Starbucks workers are at the center of one of the most highly publicized labor movements in recent history. After the coffee giant saw its first pro-union vote at an outpost in Buffalo in 2021, per AP News, baristas across the country mobilized around union representation as well. What followed was a veritable saga of legal battles between Starbucks HQ (whose efforts to dissuade employees from hitching their wagons to Workers United included health benefit incentives for non-union employees, per PBS) and the National Labor Relations Board, bolstered by worker strikes and walk-outs. In July 2022, Nations Restaurant News reported that over 200 Starbucks stores had voted to unionize in hopes of receiving better training programs, expanded benefits, and improved working conditions. 

When September rolled around, it seemed like Starbucks' outgoing CEO Howard Schultz and other head honchos were finally ready to negotiate. Per a public statement, the company sent letters to the 234 stores that had voted to unionize. "We look forward to these negotiations and hopefully setting dates and securing locations for contract bargaining," wrote the brand. But when those meetings began in October, things didn't go according to plan. Vice reports that Starbucks representatives walked out of five "collective bargaining sessions" with union members and refused to continue negotiations so long as Workers United allowed baristas to join the meetings remotely. A month later, Starbucks workers are back on defense.

Workers are tired of union busting

CNN reports that upwards of 2,000 Starbucks employees across 112 stores have rallied together for a one-day strike today (Thursday, November 17) with support from Workers United. "This is to show them we're not playing around," pro-union worker Tyler Keeling told the outlet. "We're done with their anti-union retaliation and them walking away from bargaining." 

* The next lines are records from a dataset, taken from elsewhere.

-- ==== Sys2Proof/Safety.lean ====
section
/-! DEFINITION. What counts as a good state and a safe run, in the terms the statements use. -/

namespace Sys2Proof.Machine

/-- No entry of a byte memory equals what an unlisted address reads as. -/
def noZero (t : Tab Byte) : Bool := t.all (fun p => p.2 ≠ 0)

/-- The canonical form of a byte memory: addresses strictly rising, no entry that reads as an unlisted address would;
the poison marks of granules rising too. -/
def Ram.wf (m : Ram) : Bool := Tab.rising m.bytes && noZero m.bytes && Tab.rising m.poison

/-- The stack memory is in its canonical form, and the owners of its units are listed once each, rising. -/
def State.memOk (s : State) : Bool := s.mem.wf && Tab.rising s.unitKey

/-- Every allocated page is listed once and has a share count of at least 1: a page whose count comes to 0 is free
(09 R193). -/
def State.pagesOk (s : State) : Bool := Tab.rising s.frames && s.frames.all (fun p => 1 ≤ p.2.count)

/-- The error ring's indices name slots of its 64, and its count of dropped records is 32 bits wide (19 R472). -/
def State.ringOk (s : State) : Bool := s.err.head < 64 && s.err.tail < 64 && s.err.dropped < 2 ^ 32

/-- The invariant that every step keeps. -/
def State.inv (s : State) : Bool := s.memOk && s.pagesOk && s.ringOk

/-- A path from `s` to `t` that a command may take: the queue is left alone, no draw of a free value is used twice,
the minimum security version stays (22 R515), and the invariant is kept. -/
structure Keeps (s t : State) : Prop where
  pending : t.pending = s.pending
  free    : s.free ≤ t.free
  minVer  : t.belv.minVer = s.belv.minVer
  inv     : s.inv = true → t.inv = true

/-! ### When an instruction completes -/

/-- The sequencer of core `c` fetches the instruction `i`: context `n` runs the RUN `r` there with the registers `g`, and
the words at the pc, whose lines have come to the control cache, spell `i`; the fetch leaves `t`. No stack is in self-refresh (10 R237). -/
structure Fetches (s : State) (c : Nat) (i : Instr) (n : Nat) (r : Run) (g : Regs) (t : State) : Prop where
  awake   : ∀ st : Fin 16, (s.stack st).selfRef = false ∧ (t.stack st).selfRef = false
  issuing : s.issuing c = some (n, r, g)
  word    : s.fetch c n r g = (t, .instr i)

/-- What an issue of `i` leaves of the core's context, before the instruction has its place in the queue or the engine: its
tags, the watchdog's start, the next numbers, whether it ends a load of Erg weights, the registers past it. -/
def Exec.issued (x : Exec) (words now : Nat) (i : Instr) (ranges : List SpRange) (g : Regs) : Exec :=
  { x.retag (x.tags ++ makeTags x.nextTag x.nextId (mergeRanges ranges)) now with
    nextTag := x.nextTag + (mergeRanges ranges).length
    nextId := x.nextId + 1
    breaks := x.breaks + b2n (breaksErg i)
    regs := g.past words }

/-- The instruction `i` of core `c` issues to engine `e` as `k`, and the core's context is then `x`: the fetch leaves `t`,
nothing holds the core, the checks pass, and the queue and the scoreboard have room (04 R74, R78, 12 R271). -/
structure Issues (s : State) (c words : Nat) (e : Engine) (i : Instr) (ready : State → Nat → Bool)
    (check : State → Nat → Regs → Check) (next : Regs → Regs) (n : Nat) (t : State) (k : Issued) (x : Exec) : Prop where
  fetch  : ∃ r, Fetches s c i n r k.regs t
  ready  : ready t c = true
  record : k = { id := (t.x c).nextId, group := (t.x c).groupNo, eng := e, instr := i, regs := k.regs, stks := k.stks
                 brk := (t.x c).breaks, step := (t.x c).step.map (fun o => (o.num.toNat % 2 ^ 24, o.rep)) }
  checks : ∃ ranges, check t n k.regs = .ok ranges k.stks ∧ (t.x c).tags.length + (mergeRanges ranges).length ≤ 64
    ∧ x = (t.x c).issued words t.time i ranges (next k.regs)
  room   : ((t.x c).queueOf e).length < 8

/-- The state in which the issued instruction `k` starts: it is in its engine. -/
def startOf (t : State) (c : Nat) (x : Exec) (k : Issued) : State := t.setX c (x.begin k t.time)

/-- The state in which the issued instruction `k` waits in its engine's queue. -/
def queuedOf (t : State) (c : Nat) (x : Exec) (k : Issued) : State := t.setX c { x with queue := x.queue ++ [k] }

/-- How an instruction issues to an engine: its core, its words, the engine, what must hold before, its checks, the
registers after the issue, and its work. -/
structure Form where
  core  : Nat
  words : Nat
  eng   : Engine
  ready : State → Nat → Bool
  check : State → Nat → Regs → Check
  next  : Regs → Regs
  run   : Effect

/-- The instructions that issue to an engine. -/
def formOf (i : Instr) : Option Form :=
  match i with
  | .mxForm c f => some ⟨c, 1, .matrix, always, mxFormCheck f, id, runMxForm f⟩
  | .mxWld c f => some ⟨c, 1, .matrix, always, mxWldCheck c f, id, runMxWld f⟩
  | .mxSwap c => some ⟨c, 1, .matrix, always, mxSwapCheck c, id, runMxSwap⟩
  | .mxRun c f => some ⟨c, 1, .matrix, always, mxRunCheck c f, id, runMxRun f⟩
  | .mxDrain c f => some ⟨c, 1, .matrix, always, mxDrainCheck f, id, runMxDrain f⟩
  | .mxNmv c f => some ⟨c, 1, .nearMem, always, mxNmvCheck c f, id, runMxNmv f⟩
  | .xpDef c n a o => some ⟨c, 1, .vector, slotFree n.toNat, xpDefCheck c a.toNat o.toNat, id, runXpDef n.toNat a.toNat o.toNat⟩
  | .vxEp c f => some ⟨c, 2, .vector, slotFree f.xs.toNat, vxEpCheck c f, f.after, runVxEp f⟩
  | .vxRed c f => some ⟨c, 1, .vector, always, vxRedCheck c f, id, runVxRed f⟩
  | .rnDraw c a w d l =>
    some ⟨c, 1, .vector, always, rnDrawCheck c a.toNat w.toNat l.toNat, rnDrawAfter, runRnDraw a.toNat w.toNat d.toNat l.toNat⟩
  | .dbWatch c f => some ⟨c, 1, .vector, always, dbWatchCheck c f, id, runDbWatch f⟩
  | .atQk c f => some ⟨c, 2, .matrix, always, atQkCheck c f, id, runAtQk f⟩
  | .atSmInit c f => some ⟨c, 2, .vector, always, smInitCheck c f, id, runSmInit f⟩
  | .atSmUpdate c f => some ⟨c, 2, .vector, always, smUpdateCheck c f, id, runSmUpdate f⟩
  | .atSmFinal c f => some ⟨c, 2, .vector, always, smFinalCheck c f, id, runSmFinal f⟩
  | .atSmMerge c f => some ⟨c, 2, .vector, always, smMergeCheck c f, id, runSmMerge f⟩
  | .atPv c f => some ⟨c, 2, .matrix, always, atPvCheck c f, id, runAtPv f⟩
  | .atDec c f => some ⟨c, 2, .nearMem, always, atDecCheck c f, id, runAtDec f⟩
  | .atPageAlloc c a r o => some ⟨c, 1, .pages, always, pageCheck c a r o true 64 8, id, runPageAlloc a r o⟩
  | .atPageFree c a r o => some ⟨c, 1, .pages, always, pageCheck c a r o false 72 0, id, runPageFree a r o⟩
  | .atPageFork c a r o => some ⟨c, 1, .pages, always, pageCheck c a r o false 72 0, id, runPageFork a r o⟩
  | .atPagePrep c a r o => some ⟨c, 1, .pages, always, pageCheck c a r o true 72 8, id, runPagePrep a r o⟩
  | .atPageLookup c a r o => some ⟨c, 1, .pages, always, pageCheck c a r o true 0x140 8, id, runPageLookup a r o⟩
  | .atPageInsert c a r o => some ⟨c, 1, .pages, always, pageCheck c a r o false 0x148 0, id, runPageInsert a r o⟩
  | .dmCopy c f => some ⟨c, 1, .dma, always, dmCopyCheck c f, id, runDmCopy f⟩
  | .dmXpose c f => some ⟨c, 1, .dma, always, dmXposeCheck c f, id, runDmXpose f⟩
  | .dmGather c f => some ⟨c, 1, .dma, always, dmGatherCheck c f, id, runDmGather f⟩
  | .dmExpand c f => some ⟨c, 1, .dma, always, dmExpandCheck c f, id, runDmExpand f⟩
  | .dmPack c f => some ⟨c, 1, .dma, always, dmPackCheck c f, id, runDmPack f⟩
  | .dmTblCore c a o k =>
    some ⟨c, 1, .dma, always, dmTblCoreCheck c a.toNat o.toNat, id, runDmTblCore a.toNat o.toNat k.toNat⟩
  | .dmTblStack c a o k st =>
    some ⟨c, 1, .dma, always, dmTblStackCheck c a.toNat o.toNat st, id, runDmTblStack a.toNat o.toNat k.toNat st⟩
  | .dmAtom c f => some ⟨c, 1, .dma, always, dmAtomCheck c f, id, runDmAtom f⟩
  | .clPut c f => some ⟨c, 1, .coll, clPutReady f, clPutCheck c f, id, runClPut f⟩
  | .clReduce c f => some ⟨c, 1, .coll, always, clReduceCheck c f, id, runClReduce f⟩
  | _ => none

/-- The engine instruction `i` issues for context `n` and starts at once: `t` is the state after its fetch, `k` its record
(id, group, the registers it read), and `u` the state in which its engine does its work. -/
def Starts (s : State) (i : Instr) (n : Nat) (t : State) (k : Issued) (u : State) : Prop :=
  ∃ F x, formOf i = some F ∧ Issues s F.core F.words F.eng i F.ready F.check F.next n t k x ∧ x.mayStart k = true
    ∧ u = startOf t F.core x k

/-- The argument block of an `at.page` is read whole: `h` its first 64 bytes, `b` the `m` bytes after them (12 R294). -/
structure BlockRead (s : State) (c : Nat) (o : PageOps) (m : Nat) (h b : List Byte) : Prop where
  head  : h = plain ((s.x c).sp.read o.arg 64)
  body  : b = plain ((s.x c).sp.read (o.arg + 64) m)
  inside : 64 + m ≤ o.argLen
  clean : anyBad ((s.x c).sp.read o.arg 64) = false ∧ anyBad ((s.x c).sp.read (o.arg + 64) m) = false

/-- What an `at.page` leaves: its output entries, then its result record (12 R294). -/
def State.pageEnd (s : State) (c : Nat) (o : PageOps) (status count hash : Nat) (out : List Nat) : State :=
  (s.writeSp c o.out (Machine.clean ((out.map (leBytes 8)).flatten))).writeSp c o.res (pageResult status count hash)

/-- The flit `f` of type `ty` arrives at port `q` for this module: the port is up and the flit is in sequence on its path,
which has room for it, and which leaves `t`, its credit returned or withheld; a job `j` of partition `p` has its tag; it is for the
own rank, not from a member held dead, and not damaged where its type may not be (16 R385, R390, R397, R404, 19 R464). -/
structure Arrives (s : State) (q ty : Nat) (f : Flit) (p : Nat) (j : Job) (t : State) : Prop where
  up    : (s.port q).up = true
  seq   : ((s.port q).link (s.pathKey q f.iface f.peer.toNat)).expect = f.tr.lseq.toNat
  path  : (s.port q).hasPath (s.pathKey q f.iface f.peer.toNat) = true
  after : t = (s.flitIn q (s.creditOf ty f) f.iface f.peer f.tr).withhold q f (s.heldBy ty f)
  job   : t.jobOf f.jobTag.toNat = some (p, j)
  own   : f.dst.toNat = j.rank
  size  : j.rank < j.size
  live  : j.fromDead ty f = false
  whole : f.badG = [] ∨ ty = 1 ∨ ty = 4

end Sys2Proof.Machine
end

The strike coincides with the coffee company's annual Red Cup Day, which bestows reusable red cups to customers who order certain rewards-friendly drinks, per Parade. Keeling told CNN that the scheduled jam is no coincidence. Workers are describing the strike as a "Red Cup Rebellion," hoping to "call attention to anti-union activities" on a day that sees heavier-than-usual traffic and cash flow at the chain, per CNN.

Democracy Now reports that the National Labor Relations Board has filed for a nationwide cease and desist order to prevent Starbucks from firing more pro-union employees. The outlet says the chain has recriminated against "at least 150" pro-union workers with illegal firings.